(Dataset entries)
+-------+

/-! ## Every instruction -/

/-- Every instruction that is rejected obeys R223. -/
theorem exec_rejectedCleanly (hx : exec i s = .next t) : RejectedCleanly i s t := by
  cases i with
  | crcInit | crcUpdate data | crcFinal | crcOneshot data | hdrEncode magic checksum options topicLen dataLen | bldReset
  | getStatus =>
    cases hx
    exact rejectedCleanly_ok ⟨_, _, rfl⟩
  | hdrDecode =>
    obtain ⟨-, rfl⟩ | ⟨-, -, bs, -, rfl⟩ := exec_hdrDecode_cases hx
    · exact rejectedCleanly_truncatedHeader
    · exact rejectedCleanly_ok ⟨_, _, rfl⟩
  | msgType =>
    obtain ⟨-, rfl⟩ | ⟨-, st, rfl | rfl, rfl⟩ := exec_msgType_cases hx
    · exact rejectedCleanly_reject nofun
    · exact rejectedCleanly_ok ⟨_, _, rfl⟩
    · exact rejectedCleanly_values (.inl ⟨rfl, rfl⟩)
  | frameParse =>
    obtain ⟨-, rfl⟩ | ⟨-, -, bs, -, rfl⟩ := exec_frameParse_cases hx
    · exact rejectedCleanly_truncatedHeader
    · refine rejectedCleanly_of_completed ⟨_, _, rfl⟩ ?_
      split <;> decide
  | verify =>
    obtain ⟨-, rfl⟩ | ⟨-, -, rfl⟩ | ⟨-, -, -, rfl⟩ | ⟨-, -, -, bs, -, ⟨-, rfl⟩ | ⟨-, rfl⟩⟩ := exec_verify_cases hx
    · exact rejectedCleanly_reject nofun
    · exact rejectedCleanly_reject nofun
    · exact rejectedCleanly_reject nofun
    · exact rejectedCleanly_values (.inr ⟨rfl, rfl⟩)
    · exact rejectedCleanly_ok ⟨_, _, rfl⟩
  | rxLoad data =>
    obtain ⟨-, rfl⟩ | ⟨-, rfl⟩ := exec_rxLoad_cases hx
    · exact rejectedCleanly_reject nofun
    · exact rejectedCleanly_ok ⟨_, _, rfl⟩
  | setTopic data =>
    obtain ⟨-, rfl⟩ | ⟨-, -, rfl⟩ | ⟨-, -, -, rfl⟩ := exec_setTopic_cases hx
    · exact rejectedCleanly_reject nofun
    · exact rejectedCleanly_reject nofun
    · exact rejectedCleanly_ok ⟨_, _, rfl⟩
  | writeRaw data =>
    obtain ⟨-, rfl⟩ | ⟨-, -, rfl⟩ | ⟨-, -, rfl⟩ := exec_writeRaw_cases hx
    · exact rejectedCleanly_reject nofun
    · exact rejectedCleanly_reject nofun
    · exact rejectedCleanly_ok ⟨_, _, rfl⟩
  | writeVia v =>
    obtain ⟨-, rfl⟩ | ⟨-, -, rfl⟩ | ⟨-, hser, ans, rest, -, hans⟩ := exec_writeVia_cases hx
    · exact rejectedCleanly_reject nofun
    · exact rejectedCleanly_reject nofun
    · obtain ⟨-, rfl⟩ | ⟨-, rfl⟩ | ⟨bs, -, -, rfl⟩ | ⟨bs, -, -, rfl⟩ := hans
      · exact rejectedCleanly_asked hser nofun nofun
      · exact rejectedCleanly_asked hser nofun nofun
      · exact rejectedCleanly_asked hser nofun nofun
      · exact rejectedCleanly_ok ⟨_, _, rfl⟩
  | finalize kind =>
    obtain ⟨-, rfl⟩ | ⟨-, -, rfl⟩ | ⟨-, -, body, header, -, -, -, rfl⟩ := exec_finalize_cases hx
    · exact rejectedCleanly_reject nofun
    · exact rejectedCleanly_reject nofun
    · exact rejectedCleanly_ok ⟨_, _, rfl⟩
  | asFrame =>
    obtain ⟨-, rfl⟩ | ⟨-, frame, -, -, rfl⟩ := exec_asFrame_cases hx
    · exact rejectedCleanly_reject nofun
    · exact rejectedCleanly_ok ⟨_, _, rfl⟩

/-- Settles O53, from what R223 says of each command. -/
theorem rejectedCommandOnlySetsErr : Obligations.RejectedCommandOnlySetsErr :=
  fun _ _ _ st values rdata hx => exec_rejectedCleanly hx st values rdata

end Sys2Proof.Machine

/-!
The reset event (70_reset_and_hazards.md R250, R251): it keeps the parameters and the two lists of what the host and the
serializer do next; everything else is as `State.resetOf` gives it.
-/
namespace Sys2Proof.Machine

/-- No register reads the two lists that a reset event keeps, so each has its value of R43. -/
@[simp] theorem State.reg_resetEvent (s : State) (r : Reg) : s.resetEvent.reg r = (State.resetOf s.params).reg r := by
  cases r <;> rfl

@[simp] theorem State.readByte_resetEvent (s : State) (sp : Space) (a : Nat) : s.resetEvent.readByte sp a = none := by
  cases sp <;> rfl

/-- Settles O9: taking the event from the port changes neither the parameters nor the serializer's answers. -/
theorem resetEventRestoresEveryRegister : Obligations.ResetEventRestoresEveryRegister := by
  intro s rest hreset
  exact ⟨(s.taken rest).resetEvent, step_reset s hreset, (s.taken rest).reg_resetEvent, rfl, rfl, rfl, rfl,
    (s.taken rest).readByte_resetEvent⟩

end Sys2Proof.Machine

+-------+

Transcribe all of the lines in the records precisely.

_Written response_.
/-! ## Every instruction -/

/-- Every instruction that is rejected obeys R223. -/
theorem exec_rejectedCleanly (hx : exec i s = .next t) : RejectedCleanly i s t := by
  cases i with
  | crcInit | crcUpdate data | crcFinal | crcOneshot data | hdrEncode magic checksum options topicLen dataLen | bldReset
  | getStatus =>
    cases hx
    exact rejectedCleanly_ok ⟨_, _, rfl⟩
  | hdrDecode =>
    obtain ⟨-, rfl⟩ | ⟨-, -, bs, -, rfl⟩ := exec_hdrDecode_cases hx
    · exact rejectedCleanly_truncatedHeader
    · exact rejectedCleanly_ok ⟨_, _, rfl⟩
  | msgType =>
    obtain ⟨-, rfl⟩ | ⟨-, st, rfl | rfl, rfl⟩ := exec_msgType_cases hx
    · exact rejectedCleanly_reject nofun
    · exact rejectedCleanly_ok ⟨_, _, rfl⟩
    · exact rejectedCleanly_values (.inl ⟨rfl, rfl⟩)
  | frameParse =>
    obtain ⟨-, rfl⟩ | ⟨-, -, bs, -, rfl⟩ := exec_frameParse_cases hx
    · exact rejectedCleanly_truncatedHeader
    · refine rejectedCleanly_of_completed ⟨_, _, rfl⟩ ?_
      split <;> decide
  | verify =>
    obtain ⟨-, rfl⟩ | ⟨-, -, rfl⟩ | ⟨-, -, -, rfl⟩ | ⟨-, -, -, bs, -, ⟨-, rfl⟩ | ⟨-, rfl⟩⟩ := exec_verify_cases hx
    · exact rejectedCleanly_reject nofun
    · exact rejectedCleanly_reject nofun
    · exact rejectedCleanly_reject nofun
    · exact rejectedCleanly_values (.inr ⟨rfl, rfl⟩)
    · exact rejectedCleanly_ok ⟨_, _, rfl⟩
  | rxLoad data =>
    obtain ⟨-, rfl⟩ | ⟨-, rfl⟩ := exec_rxLoad_cases hx
    · exact rejectedCleanly_reject nofun
    · exact rejectedCleanly_ok ⟨_, _, rfl⟩
  | setTopic data =>
    obtain ⟨-, rfl⟩ | ⟨-, -, rfl⟩ | ⟨-, -, -, rfl⟩ := exec_setTopic_cases hx
    · exact rejectedCleanly_reject nofun
    · exact rejectedCleanly_reject nofun
    · exact rejectedCleanly_ok ⟨_, _, rfl⟩
  | writeRaw data =>
    obtain ⟨-, rfl⟩ | ⟨-, -, rfl⟩ | ⟨-, -, rfl⟩ := exec_writeRaw_cases hx
    · exact rejectedCleanly_reject nofun
    · exact rejectedCleanly_reject nofun
    · exact rejectedCleanly_ok ⟨_, _, rfl⟩
  | writeVia v =>
    obtain ⟨-, rfl⟩ | ⟨-, -, rfl⟩ | ⟨-, hser, ans, rest, -, hans⟩ := exec_writeVia_cases hx
    · exact rejectedCleanly_reject nofun
    · exact rejectedCleanly_reject nofun
    · obtain ⟨-, rfl⟩ | ⟨-, rfl⟩ | ⟨bs, -, -, rfl⟩ | ⟨bs, -, -, rfl⟩ := hans
      · exact rejectedCleanly_asked hser nofun nofun
      · exact rejectedCleanly_asked hser nofun nofun
      · exact rejectedCleanly_asked hser nofun nofun
      · exact rejectedCleanly_ok ⟨_, _, rfl⟩
  | finalize kind =>
    obtain ⟨-, rfl⟩ | ⟨-, -, rfl⟩ | ⟨-, -, body, header, -, -, -, rfl⟩ := exec_finalize_cases hx
    · exact rejectedCleanly_reject nofun
    · exact rejectedCleanly_reject nofun
    · exact rejectedCleanly_ok ⟨_, _, rfl⟩
  | asFrame =>
    obtain ⟨-, rfl⟩ | ⟨-, frame, -, -, rfl⟩ := exec_asFrame_cases hx
    · exact rejectedCleanly_reject nofun
    · exact rejectedCleanly_ok ⟨_, _, rfl⟩

/-- Settles O53, from what R223 says of each command. -/
theorem rejectedCommandOnlySetsErr : Obligations.RejectedCommandOnlySetsErr :=
  fun _ _ _ st values rdata hx => exec_rejectedCleanly hx st values rdata

end Sys2Proof.Machine

/-!
The reset event (70_reset_and_hazards.md R250, R251): it keeps the parameters and the two lists of what the host and the
serializer do next; everything else is as `State.resetOf` gives it.
-/
namespace Sys2Proof.Machine

/-- No register reads the two lists that a reset event keeps, so each has its value of R43. -/
@[simp] theorem State.reg_resetEvent (s : State) (r : Reg) : s.resetEvent.reg r = (State.resetOf s.params).reg r := by
  cases r <;> rfl

@[simp] theorem State.readByte_resetEvent (s : State) (sp : Space) (a : Nat) : s.resetEvent.readByte sp a = none := by
  cases sp <;> rfl

/-- Settles O9: taking the event from the port changes neither the parameters nor the serializer's answers. -/
theorem resetEventRestoresEveryRegister : Obligations.ResetEventRestoresEveryRegister := by
  intro s rest hreset
  exact ⟨(s.taken rest).resetEvent, step_reset s hreset, (s.taken rest).reg_resetEvent, rfl, rfl, rfl, rfl,
    (s.taken rest).readByte_resetEvent⟩

end Sys2Proof.Machine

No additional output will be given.